- Assignment -
Entries follow. Give back exactly the lines starting at the one containing "(R312), an ingress" and ending at the one containing "let i := recIndex w", and no other lines.

(Collected data entries)
--*--
/-- A TABLE or DETOUR_OVR record (R254, R255): its TARGET and INDEX, its reserved bits, a reduction format the panel has
(R312), an ingress entry that exists, a route record that a port has. -/
def State.tableOk (s : State) (p : Nat) (detour : Bool) (w : List W64) : Bool :=
  let w0 := recWordOf w 0
  let t := recTarget w
  let i := recIndex w
  let e (j : Nat) : Nat := recWordOf w (1 + j)
  decide (bitsOf w0 4 12 = 0) && decide (bitsOf w0 26 6 = 0) && decide (bitsOf w0 48 16 = 0)
    && (match recKind w with
      | 0 => s.ownsPos p t && decide (i < 640) && decide (e 3 < 2 ^ 7) && decide (bitsOf (e 3) 0 6 ≤ 48)
      | 1 => s.ownsPos p t && decide (i < 1024) && decide (e 3 < 2 ^ 18) && decide (bitsOf (e 3) 0 6 ≤ 48)
        && (decide (bitsOf (e 3) 14 4 = 0) || (decide (bitsOf (e 3) 14 4 = 1) && s.features.getLsbD 4))
      | 2 => decide (t < 16) && s.ownsLogical p i && decide (e 3 < 2 ^ 7) && decide (bitsOf (e 3) 0 6 ≤ 48)
      | 3 => detour && decide (t < 16) && decide (i < 64) && decide (e 3 < 2 ^ 6) && decide (e 3 ≤ 48)
        && s.ingressEntry t (s.dieEpoch t p) i p
      | 4 => decide (t = 0) && decide (i < 1024) && decide (e 2 = 0) && decide (e 3 = 0) && decide (bitsOf (e 0) 2 6 = 0)
        && decide (bitsOf (e 0) 14 2 = 0) && decide (bitsOf (e 0) 22 26 = 0) && decide (bitsOf (e 0) 16 6 < 48)
      | _ => false)

/-- A DETOUR_INDEX record. -/
def State.indexOk (s : State) (p : Nat) (i : Manifest) (w : List W64) : Bool :=
  let w0 := recWordOf w 0
  let spare := bitsOf w0 16 10
  decide (bitsOf w0 0 10 < 576) && decide (bitsOf w0 10 6 = 0) && decide (bitsOf w0 26 38 = 0)
    && (decide (spare = 0x3FF) || s.ownsPos p spare)
    && decide (bitsOf (recWordOf w 1) 0 32 + bitsOf (recWordOf w 1) 32 32 ≤ i.detourOvr.length)

/-- Whether a range of HBM offsets maps under the partition's interleave into its grant on every stack (R195, R196). -/
def State.inGrant (s : State) (p off len : Nat) : Bool :=
  let set := s.fld (MGMT_PARTp_HBMSET_SET p)
  let n := popcount 48 set
  let g := granule (s.fld (MGMT_PARTp_CFG_GRAN p))
  let q0 := off / g
  let last := off + len - 1
  let q1 := last / g
  let lo := if q0 < q1 then min (q0 / n * g + off % g) ((q0 + 1) / n * g) else q0 / n * g + off % g
  let top := q1 / n * g + last % g + 1
  let hi := if q0 < q1 then max top ((q1 - 1) / n * g + g) else top
  decide (len = 0) || (decide (0 < n) && decide (s.fld (MGMT_PARTp_GRANT_GBASE p) * 2 ^ 20 ≤ lo)
    && decide (hi ≤ s.fld (MGMT_PARTp_GRANT_GLIMIT p) * 2 ^ 20) && decide (hi ≤ stackLimit))

/-- Regions resident under a TILE record. -/
def residentCount (w : List W64) : Nat := ((List.range 96).filter (residentIn w)).length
--*--
- Written answer -
(R312), an ingress entry that exists, a route record that a port has. -/
def State.tableOk (s : State) (p : Nat) (detour : Bool) (w : List W64) : Bool :=
  let w0 := recWordOf w 0
  let t := recTarget w
  let i := recIndex w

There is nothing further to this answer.